CTF Services Limited
- Native name: 周大福創建有限公司
- Formerly: NWS Holdings Limited
- Traded as: SEHK: 659
- Industry: Roads; Financial Services; Logistics; Construction; Facilities Management;
- Founded: 2003; 23 years ago
- Founder: Henry Cheng, Cheng Yu-tung
- Headquarters: Kowloon, Hong Kong, China
- Parent: Chow Tai Fook Enterprises Limited, Century Acquisition Limited
- Website: www.ctfs.com.hk

= CTF Services =

Chinese conglomerate

CTF Services Limited (周大福創建有限公司), is a conglomerate with a diversified portfolio of market-leading businesses, predominantly in Hong Kong and mainland China under Chow Tai Fook Enterprise (CTFE). Operating businesses include toll roads, financial services, logistics, construction and facilities management.

CTF Services Limited, formerly known as NWS Holdings Limited, was established in 2003 when its predecessor, Pacific Ports Company Limited, acquired New World Services Limited from New World Development and the infrastructure assets from New World Infrastructure Limited. The company is headed by Henry Cheng, the elder son of Dr Cheng Yu-tung. Mr. Brian Cheng and Mr. Gilbert Ho are the Co-Chief Executive Officers of the Company.
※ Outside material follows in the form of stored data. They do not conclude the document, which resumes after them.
/-- Settles O18: within the bound DECODE answers what `decodePacket` gives, and the statement's slice is the
model's `packet[2 .. last-1]`. -/
theorem decodeChecksInOrder : Obligations.DecodeChecksInOrder := by
  refine ⟨decodeRequest_sel2, fun s p hfits => ?_⟩
  rw [← payloadSlice_eq p]
  refine ⟨fun hshort => ?short, fun hlen hhead => ?header, fun n hlen hhead hn hfield => ?lengthField,
    fun n hlen hhead hn hfield hcrc => ?crc, fun n hlen hhead hn hfield hcrc => ⟨?valid, ?sliceLength⟩⟩
  case short => exact exec_decode_accepted hfits (decodePacket_of_short hshort)
  case header => exact exec_decode_accepted hfits (decodePacket_of_header_ne hlen hhead)
  case lengthField =>
    exact exec_decode_accepted hfits (decodePacket_of_lengthField_ne hlen hhead hn hfield)
  case crc => exact exec_decode_accepted hfits (decodePacket_of_crc_ne hlen hhead hn hfield hcrc)
  case valid => exact exec_decode_accepted hfits (decodePacket_of_valid hlen hhead hn hfield hcrc)
  case sliceLength => exact (payloadSlice_length p).trans hfield.symm

/-! ENCODE on both sides of `MAX_PAYLOAD` (R120). -/

theorem exec_encode_of_le {s : State} {p : List Byte}
    (hfits : bulkFits s.config.maxBulkInput p.length = true) (h : p.length ≤ s.config.maxPayload.val) :
    exec (.encode p) s = .next (s.respond .ok none (frame p)) :=
  exec_encode_accepted hfits (if_neg (Nat.not_lt.mpr h))

theorem exec_encode_of_lt {s : State} {p : List Byte}
    (hfits : bulkFits s.config.maxBulkInput p.length = true) (h : s.config.maxPayload.val < p.length) :
    exec (.encode p) s = .next (s.respond .lengthError none []) :=
  exec_encode_accepted hfits (if_pos h)

/-- R121: the default parameters bound no operand. -/
theorem bulkFits_of_config_default {s : State} (h : s.config = Config.default) (n : Nat) :
    bulkFits s.config.maxBulkInput n = true := by
  rw [h]
  rfl

/-- Settles O16: the two sides of `MAX_PAYLOAD`, which cover the corner cases of R121; their result
bytes are the model's, evaluated. -/
theorem encodeFramesOrLengthError : Obligations.EncodeFramesOrLengthError := by
  refine ⟨decodeRequest_sel1, fun s p hfits => ⟨exec_encode_of_le hfits, exec_encode_of_lt hfits⟩,
    fun s hcfg => ?corners⟩
  have hfits := bulkFits_of_config_default hcfg
  have hmax : s.config.maxPayload.val = 32 := by
    rw [hcfg]
    rfl
  refine ⟨?empty, ?one, ?above, ?largest⟩
  case empty => exact exec_encode_of_le (hfits 0) (by simp)
  case one =>
    have hbytes : frame [0x01] = [0xD5, 0x01, 0x01, 0x5E] := by decide
    exact hbytes ▸ exec_encode_of_le (hfits 1) (by simp [hmax])
  case above => exact exec_encode_of_lt (hfits _) (by simp [hmax])
  case largest =>
    have hbytes : frame (List.replicate 32 0x00) = [0xD5, 0x20] ++ List.replicate 32 0x00 ++ [0x00] := by
      rw [frame, checksum_replicate_zero]
      rfl
    exact hbytes ▸ exec_encode_of_le (hfits _) (by simp [hmax])

end Sys2Proof.Machine
end

section
/-!
PROOFS. Errors keep the registers (spec/42_stream_decoder.md R151): an operation's response either leaves
everything else as it was, or carries status OK.
-/

namespace Sys2Proof.Machine

/-- What an operation from `s` can answer: a response of any status and nothing else changed, a response of
status OK after whatever it wrote, or no response. -/
inductive Answers (s : State) : State → Prop where
  | inPlace (st : Status) (tag : Option StateTag) (result : List Byte) : Answers s (s.respond st tag result)
  | okAfter (u : State) (hu : u.responses = s.responses) (tag : Option StateTag) (result : List Byte) :
      Answers s (u.respond .ok tag result)
  | silent {t : State} (ht : t.responses = s.responses) : Answers s t

theorem answers_bulkReply (s : State) (operand : List Byte) (reply : Status × List Byte) :
    Answers s (bulkReply s operand reply) := by
  obtain h | h := bulkReply_cases s operand reply <;> rw [h]
  · exact .inPlace reply.1 none reply.2
  · exact .silent rfl

/-- R151 for the transition: an error leaves the registers as they were. -/
theorem recvByte_error_keeps {cfg : Config} {b : Byte} {d d' : StreamDecoder} {st : Status}
    (h : recvByte cfg b d = .done st d') (hst : st ≠ .ok) : d' = d := by
  obtain ⟨_, -, he⟩ | ⟨-, he⟩ | ⟨-, -, he⟩ | ⟨_, -, -, he⟩ | ⟨-, -, he⟩ | ⟨_, he⟩ :=
    recvByte_cases cfg b d <;> cases he.symm.trans h
  · rfl
  all_goals exact absurd rfl hst

theorem answers_finishRecv (s : State) (b : Byte) :
    Answers s (finishRecv s (recvByte s.config b s.sd)) := by
  obtain ⟨st, d, hend, h⟩ | ⟨f, -, h⟩ := finishRecv_cases s (recvByte s.config b s.sd) <;> rw [h]
  · by_cases hst : st = .ok
    · subst hst
      exact .okAfter (s.setSd d) (State.setSd_responses s d) (some d.state) []
    · obtain rfl : d = s.sd := recvByte_error_keeps hend hst
      exact .inPlace st (some s.sd.state) []
  · exact .silent rfl

theorem exec_sdResult_of_ready {s : State} (h : s.sd.state = .payloadReady) :
    exec .sdResult s = .next (s.respond .ok (some .payloadReady) s.sd.payload) := by
  simp [exec, execSdResult, h]

theorem exec_sdResult_of_not_ready {s : State} (h : s.sd.state ≠ .payloadReady) :
    exec .sdResult s = .next (s.recordFault .resultNotReady) := by
  simp [exec, execSdResult, h]

theorem exec_answers (i : Instr) (s : State) : ∃ t, exec i s = .next t ∧ Answers s t := by
  cases i with
  | checksum data => exact ⟨_, exec_checksum_eq_bulkReply data s, answers_bulkReply ..⟩
  | encode payload => exact ⟨_, exec_encode_eq_bulkReply payload s, answers_bulkReply ..⟩
  | decode packet => exact ⟨_, exec_decode_eq_bulkReply packet s, answers_bulkReply ..⟩
  | sdNew => exact ⟨_, rfl, .okAfter (s.setSd (freshDecoder s.config s.draws)).nextDraw (by simp) _ []⟩
  | sdRecv b => exact ⟨_, rfl, answers_finishRecv s b⟩
  | sdResult =>
    by_cases hready : s.sd.state = .payloadReady
    · exact ⟨_, exec_sdResult_of_ready hready, .inPlace .ok (some .payloadReady) s.sd.payload⟩
    · exact ⟨_, exec_sdResult_of_not_ready hready, .silent rfl⟩

/-- Settles O39: of the three kinds of answer, only the one that changes nothing else carries an error. -/
theorem errorsChangeNoRegister : Obligations.ErrorsChangeNoRegister := by
  intro i s t r hexec hresp hstatus
  obtain ⟨u, hu, hanswers⟩ := exec_answers i s
  obtain rfl : u = t := Host.Outcome.next.inj (hu.symm.trans hexec)
  cases hanswers with
  | inPlace st tag result => rw [← hresp]; rfl
  | okAfter u hsame tag result =>
    obtain rfl : { status := .ok, state := tag, result := result } = r := by simpa [hsame] using hresp
    exact absurd rfl hstatus
  | silent hsame => simp [hsame] at hresp

end Sys2Proof.Machine
end

section
/-!
PROOFS. SD_RECV, arm by arm (spec/42_stream_decoder.md R143 to R150): the transition in each case of each state,
what it makes of the machine's state, and what the invariants of spec/10_state.md R25 say in a state.
-/

namespace Sys2Proof.Machine

/-! The transition. -/

section
variable {cfg : Config} {b n : Byte} {d : StreamDecoder}

theorem recvByte_header_of_ne (hd : d.state = .waitForHeader) (hb : b ≠ header) :
    recvByte cfg b d = .done .headerError d := by
  simp [recvByte, recvHeader, hd, hb]

theorem recvByte_header_of_eq (hd : d.state = .waitForHeader) (hb : b = header) :
    recvByte cfg b d = .done .ok { d with state := .waitForLength } := by
  simp [recvByte, recvHeader, hd, hb]

theorem recvByte_length_of_lt (hd : d.state = .waitForLength) (hb : cfg.maxPayload.val < b.toNat) :
    recvByte cfg b d = .done .lengthFieldError d := by
  simp [recvByte, recvLength, hd, hb]

theorem recvByte_length_of_pos (hd : d.state = .waitForLength) (hpos : 1 ≤ b.toNat)
    (hb : b.toNat ≤ cfg.maxPayload.val) :
    recvByte cfg b d = .done .ok { d with explen := some b, state := .waitForData } := by
  have hne : b ≠ 0#8 := by
    rintro rfl
    exact absurd hpos (by decide)
  simp [recvByte, recvLength, hd, hne, Nat.not_lt.mpr hb]

theorem recvByte_length_zero_accept (hd : d.state = .waitForLength)
    (hcfg : cfg.zeroLengthStream = .accept) :
    recvByte cfg 0x00 d = .done .ok { d with explen := some 0x00, state := .waitForCrc } := by
  simp [recvByte, recvLength, hd, hcfg]

theorem recvByte_length_zero_fault (hd : d.state = .waitForLength)
    (hcfg : cfg.zeroLengthStream = .fault) :
    recvByte cfg 0x00 d = .modelFault .zeroLengthStream := by
  simp [recvByte, recvLength, hd, hcfg]

/-- R147: the byte that reaches `sd.explen` moves on, any other stays. -/
theorem recvByte_data (hd : d.state = .waitForData) (hn : d.explen = some n) :
    recvByte cfg b d = .done .ok { appendByte b d with
      state := if d.count + 1 = n.toNat then .waitForCrc else .waitForData } := by
  simp only [recvByte, recvData, hd, hn]
  split
  · rfl
  · rw [← hd]
    rfl

theorem recvByte_crc_of_ne (hd : d.state = .waitForCrc) (hb : b ≠ checksum d.payload) :
    recvByte cfg b d = .done .crcError d := by
  simp [recvByte, recvCrc, hd, hb]

theorem recvByte_crc_of_eq (hd : d.state = .waitForCrc) (hb : b = checksum d.payload) :
    recvByte cfg b d = .done .ok { d with state := .payloadReady } := by
  simp [recvByte, recvCrc, hd, hb]

theorem recvByte_ready (hd : d.state = .payloadReady) :
    recvByte cfg b d = .modelFault .undefinedFeed := by
  simp [recvByte, hd]

end

/-! What the machine makes of it. -/

theorem exec_sdRecv_of_done {s : State} {b : Byte} {st : Status} {d : StreamDecoder}
    (h : recvByte s.config b s.sd = .done st d) :
    exec (.sdRecv b) s = .next ((s.setSd d).respond st (some d.state) []) := by
  rw [exec, execSdRecv, h, finishRecv_done]

/-- An SD_RECV that keeps the registers only answers. -/
theorem exec_sdRecv_of_done_same {s : State} {b : Byte} {st : Status} {tag : StateTag}
    (htag : s.sd.state = tag) (h : recvByte s.config b s.sd = .done st s.sd) :
    exec (.sdRecv b) s = .next (s.respond st (some tag) []) :=
  htag ▸ exec_sdRecv_of_done h

theorem exec_sdRecv_of_modelFault {s : State} {b : Byte} {f : ModelFault}
    (h : recvByte s.config b s.sd = .modelFault f) :
    exec (.sdRecv b) s = .next (s.recordFault f) := by
  rw [exec, execSdRecv, h, finishRecv_modelFault]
Before 2020, the company was involved in infrastructure and service businesses in Hong Kong, mainland China and Macau. Its infrastructure division included roads, energy, water and ports projects. Its service division comprised facilities management, construction (consists of Hip Hing Construction , Vibro, Quon Hing and Hsin Chong Aster), Financial Services (CTF Life) and Facilities Management ( Hong Kong Convention and Exhibition Centre, GHK Hospital Limited and Kai Tak Sports Park Limited ) . CTFS previously owned transportation business (Citybus, New World First Bus and New World First Ferry).
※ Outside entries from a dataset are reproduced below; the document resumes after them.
-- ==== Sys2Proof/Machine/Header.lean ====
section
/-! DEFINITION. The BMP Header Validator (R91, R92) and the command HDR (R95). -/

namespace Sys2Proof.Machine

/-- The distinct rejection reasons of `ParseHeader` (R91). -/
inductive HdrReject where
  | small | sig | bpp | dim
deriving DecidableEq, Repr

/-- The result of `ParseHeader` (R91). -/
inductive HdrResult where
  | accept (offset : Word)
  | reject (why : HdrReject)
deriving DecidableEq, Repr

/-- The error code of a rejection (R113). -/
def HdrReject.err : HdrReject → Err
  | .small => .hdrSmall
  | .sig   => .hdrSig
  | .bpp   => .hdrBpp
  | .dim   => .hdrDim

/-- The bits-per-pixel field, little-endian 16-bit at offset 28 (R57). -/
def hdrBppField (s : State) (h : Nat) : Nat := s.memRead (h + 28) 2

/-- `signed_32` (R11) of the width field at offset 18 (R57). Two's complement: PRESUMED, log entry 16. -/
def hdrWidthField (s : State) (h : Nat) : Int := (BitVec.ofNat 32 (s.memRead (h + 18) 4)).toInt

/-- `signed_32` of the height field at offset 22 (R57). -/
def hdrHeightField (s : State) (h : Nat) : Int := (BitVec.ofNat 32 (s.memRead (h + 22) 4)).toInt

/-- The pixel-data offset, little-endian 32-bit unsigned at offset 10 (R57). -/
def hdrOffsetField (s : State) (h : Nat) : Word := BitVec.ofNat 32 (s.memRead (h + 10) 4)

/-- The ASCII pair 'B','M' in the first two bytes (R57). ASCII: PRESUMED, log entry 16. -/
abbrev HdrSignature (s : State) (h : Nat) : Prop := s.byte h = 0x42 ∧ s.byte (h + 1) = 0x4D

/-- The dimension check (R91, R92): the width as a signed number, the height by its mathematical absolute value. -/
abbrev HdrDimensions (s : State) (h : Nat) : Prop :=
  hdrWidthField s h = s.cfg.width ∧ (hdrHeightField s h).natAbs = s.cfg.height

/-- `ParseHeader(h, n)` for the header at `h` in `MEM`, the checks in order (R91). -/
def parseHeader (s : State) (h n : Nat) : HdrResult :=
  if n < Config.hdrBytes then .reject .small
  else if ¬ HdrSignature s h then .reject .sig
  else if hdrBppField s h ≠ Config.bpp then .reject .bpp
  else if ¬ HdrDimensions s h then .reject .dim
  else .accept (hdrOffsetField s h)

/-- HDR once started (R95): the length check comes before the address check. -/
def hdrBody (r : Running) (s : State) : State :=
  if r.ops.a1.toNat < Config.hdrBytes then s.raise .hdrSmall
  else if Fits s.cfg r.ops.a0.toNat Config.hdrBytes then
    match parseHeader s r.ops.a0.toNat r.ops.a1.toNat with
    | .reject why => s.raise why.err
    | .accept offset => s.complete offset
  else s.raise .addr

/-- HDR (R95). -/
def execHdr (s : State) : Host.Outcome State Fault Refusal := command .hdr hdrBody s

end Sys2Proof.Machine
end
NWS has been optimizing its business portfolio since 2018. In August 2020, the Citybus and New World First Bus subsidiaries were sold to Bravo Transport. NWS sold New World First Ferry to Chu Kong Shipping in 2020. NWS achieves milestone in ESG journey with successful disposal of its interest in coal-fired power plant, Chengdu Jintang Power Plant, marking the complete phase-out of fossil fuel investments from its portfolio and demonstrating its commitment to sustainable practices.

==Operating Businesses==

=== Toll Roads ===

- Beijing-Zhuhai Expressway (Guangzhou-Zhuhai Section)
- Beijing-Zhuhai Expressway (Guangzhou-Zhuhai Northern Section)
- Guangzhou-Zhaoqing Expressway
- Shenzhen-Huizhou Expressway (Huizhou Section)
- Guangzhou Dongxin Expressway
- Guangzhou City Nansha Port Expressway
- Guangdong E-serve United Co., Ltd.
- Hangzhou Ring Road
- Shanxi Taiyuan – Gujiao Roadway (Gujiao Section)
- Tangjin Expressway (Tianjin North Section)
- Hubei Suiyuenan Expressway
- Hubei Laogu Expressway
- Hunan Sui-Yue Expressway
- Guangxi Guiwu Expressway

=== Financial Services ===

- CTF Life (100%)
- uSMART Securities (13.05%)
- Blackhorn (65%)

=== Logistics ===

- ATL Logistics Centre
- CTFS Chengdu Airport Logistics Centre (新創建成都機場物流中心)
- CTFS Longquan Logistics Centre (新創建龍泉物流中心)
- CTFS Xinjin Logistics Centre (新創建新津物流中心)
- CTFS Xindu Logistics Centre (新創建新都物流中心)
- CTFS Xindu North Industrial Park (新創建新都北工業園)
- CTFS Hannan Logistics Park (新創建漢南物流園)
- Suzhou Industrial Park (蘇州工業園)
- China United International Rail Containers Co., Limited

=== Construction ===

- Hip Hing Group
- Vibro Group
- Quon Hing Group
- Hsin Chong Aster Building Services Limited

=== Facilities Management ===

- Hong Kong Convention and Exhibition Centre
- Gleneagles Hong Kong Hospital

==Corporate affairs==
Its head office is in the 21/F, NCB Innovation Centre, 888 Lai Chi Kok Road, Cheung Sha Wan, Kowloon, Hong Kong.